Your assignment
Only the lines from the one containing "s.freeTick) := rfl" through the one containing "value s).pulseTotal = s.pulseTotal := rfl" should be printed, exactly as they appear below, with both ends included.

Data items
/-! Fields after a desynced instruction. -/

@[simp] theorem garble_clk (s : State) : (garble s).clk = s.clk := rfl
@[simp] theorem garble_rst (s : State) : (garble s).rst = s.rst := rfl
@[simp] theorem garble_ramOvr (s : State) : (garble s).ramOvr = s.ramOvr := rfl
@[simp] theorem garble_dbusDir (s : State) : (garble s).dbusDir = s.dbusDir := rfl
@[simp] theorem garble_dbusOut (s : State) : (garble s).dbusOut = s.dbusOut := rfl
@[simp] theorem garble_pinTrace (s : State) : (garble s).pinTrace = s.pinTrace := rfl
@[simp] theorem garble_pulseTotal (s : State) : (garble s).pulseTotal = s.pulseTotal := rfl
@[simp] theorem garble_sync (s : State) : (garble s).sync = s.sync := rfl
@[simp] theorem garble_z80Place (s : State) : (garble s).z80Place = .unknown := rfl
@[simp] theorem garble_z80HL (s : State) : (garble s).z80HL = Config.freeHL s.freeTick := rfl
@[simp] theorem garble_z80A (s : State) : (garble s).z80A = Config.freeA s.freeTick := rfl
@[simp] theorem garble_z80PC (s : State) : (garble s).z80PC = Config.freePC s.freeTick := rfl
@[simp] theorem garble_z80F (s : State) : (garble s).z80F = Config.freeF s.freeTick := rfl
@[simp] theorem garble_z80R (s : State) : (garble s).z80R = Config.freeR s.freeTick := rfl
@[simp] theorem garble_z80IntEnable (s : State) : (garble s).z80IntEnable = Config.freeIntEnable s.freeTick := rfl
@[simp] theorem garble_z80IntMode (s : State) : (garble s).z80IntMode = Config.freeIntMode s.freeTick := rfl
@[simp] theorem garble_hlLoaded (s : State) : (garble s).hlLoaded = s.hlLoaded := rfl
@[simp] theorem garble_memory (s : State) : (garble s).memory = s.memory.writeAll (Config.scramble s.freeTick) := rfl
@[simp] theorem garble_pc (s : State) : (garble s).pc = s.pc := rfl
@[simp] theorem garble_readTrace (s : State) : (garble s).readTrace = s.readTrace := rfl
@[simp] theorem garble_calls (s : State) : (garble s).calls = s.calls := rfl
@[simp] theorem garble_returned (s : State) : (garble s).returned = s.returned := rfl
@[simp] theorem garble_freeTick (s : State) : (garble s).freeTick = s.freeTick + 1 := rfl

/-! Fields after the forced `LD HL,nn`. -/

@[simp] theorem effectLdHlNn_clk (value : Word) (s : State) : (effectLdHlNn value s).clk = s.clk := rfl
@[simp] theorem effectLdHlNn_rst (value : Word) (s : State) : (effectLdHlNn value s).rst = s.rst := rfl
@[simp] theorem effectLdHlNn_ramOvr (value : Word) (s : State) : (effectLdHlNn value s).ramOvr = s.ramOvr := rfl
@[simp] theorem effectLdHlNn_dbusDir (value : Word) (s : State) : (effectLdHlNn value s).dbusDir = s.dbusDir := rfl
@[simp] theorem effectLdHlNn_dbusOut (value : Word) (s : State) : (effectLdHlNn value s).dbusOut = s.dbusOut := rfl
@[simp] theorem effectLdHlNn_pinTrace (value : Word) (s : State) : (effectLdHlNn value s).pinTrace = s.pinTrace := rfl
@[simp] theorem effectLdHlNn_pulseTotal (value : Word) (s : State) : (effectLdHlNn value s).pulseTotal = s.pulseTotal := rfl
@[simp] theorem effectLdHlNn_sync (value : Word) (s : State) : (effectLdHlNn value s).sync = s.sync := rfl
@[simp] theorem effectLdHlNn_z80Place (value : Word) (s : State) : (effectLdHlNn value s).z80Place = s.z80Place := rfl
@[simp] theorem effectLdHlNn_z80HL (value : Word) (s : State) : (effectLdHlNn value s).z80HL = value := rfl
@[simp] theorem effectLdHlNn_z80A (value : Word) (s : State) : (effectLdHlNn value s).z80A = s.z80A := rfl
@[simp] theorem effectLdHlNn_z80PC (value : Word) (s : State) : (effectLdHlNn value s).z80PC = s.z80PC + 3 := rfl
@[simp] theorem effectLdHlNn_z80F (value : Word) (s : State) : (effectLdHlNn value s).z80F = s.z80F := rfl
@[simp] theorem effectLdHlNn_z80R (value : Word) (s : State) : (effectLdHlNn value s).z80R = advanceR 1 s.z80R := rfl
@[simp] theorem effectLdHlNn_z80IntEnable (value : Word) (s : State) : (effectLdHlNn value s).z80IntEnable = s.z80IntEnable := rfl
@[simp] theorem effectLdHlNn_z80IntMode (value : Word) (s : State) : (effectLdHlNn value s).z80IntMode = s.z80IntMode := rfl
@[simp] theorem effectLdHlNn_hlLoaded (value : Word) (s : State) : (effectLdHlNn value s).hlLoaded = true := rfl
@[simp] theorem effectLdHlNn_memory (value : Word) (s : State) : (effectLdHlNn value s).memory = s.memory := rfl
@[simp] theorem effectLdHlNn_pc (value : Word) (s : State) : (effectLdHlNn value s).pc = s.pc := rfl
@[simp] theorem effectLdHlNn_readTrace (value : Word) (s : State) : (effectLdHlNn value s).readTrace = s.readTrace := rfl
@[simp] theorem effectLdHlNn_calls (value : Word) (s : State) : (effectLdHlNn value s).calls = s.calls := rfl
@[simp] theorem effectLdHlNn_returned (value : Word) (s : State) : (effectLdHlNn value s).returned = s.returned := rfl
@[simp] theorem effectLdHlNn_freeTick (value : Word) (s : State) : (effectLdHlNn value s).freeTick = s.freeTick := rfl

Answer to the problem
@[simp] theorem garble_memory (s : State) : (garble s).memory = s.memory.writeAll (Config.scramble s.freeTick) := rfl
@[simp] theorem garble_pc (s : State) : (garble s).pc = s.pc := rfl
@[simp] theorem garble_readTrace (s : State) : (garble s).readTrace = s.readTrace := rfl
@[simp] theorem garble_calls (s : State) : (garble s).calls = s.calls := rfl
@[simp] theorem garble_returned (s : State) : (garble s).returned = s.returned := rfl
@[simp] theorem garble_freeTick (s : State) : (garble s).freeTick = s.freeTick + 1 := rfl

/-! Fields after the forced `LD HL,nn`. -/

@[simp] theorem effectLdHlNn_clk (value : Word) (s : State) : (effectLdHlNn value s).clk = s.clk := rfl
@[simp] theorem effectLdHlNn_rst (value : Word) (s : State) : (effectLdHlNn value s).rst = s.rst := rfl
@[simp] theorem effectLdHlNn_ramOvr (value : Word) (s : State) : (effectLdHlNn value s).ramOvr = s.ramOvr := rfl
@[simp] theorem effectLdHlNn_dbusDir (value : Word) (s : State) : (effectLdHlNn value s).dbusDir = s.dbusDir := rfl
@[simp] theorem effectLdHlNn_dbusOut (value : Word) (s : State) : (effectLdHlNn value s).dbusOut = s.dbusOut := rfl
@[simp] theorem effectLdHlNn_pinTrace (value : Word) (s : State) : (effectLdHlNn value s).pinTrace = s.pinTrace := rfl
@[simp] theorem effectLdHlNn_pulseTotal (value : Word) (s : State) : (effectLdHlNn value s).pulseTotal = s.pulseTotal := rfl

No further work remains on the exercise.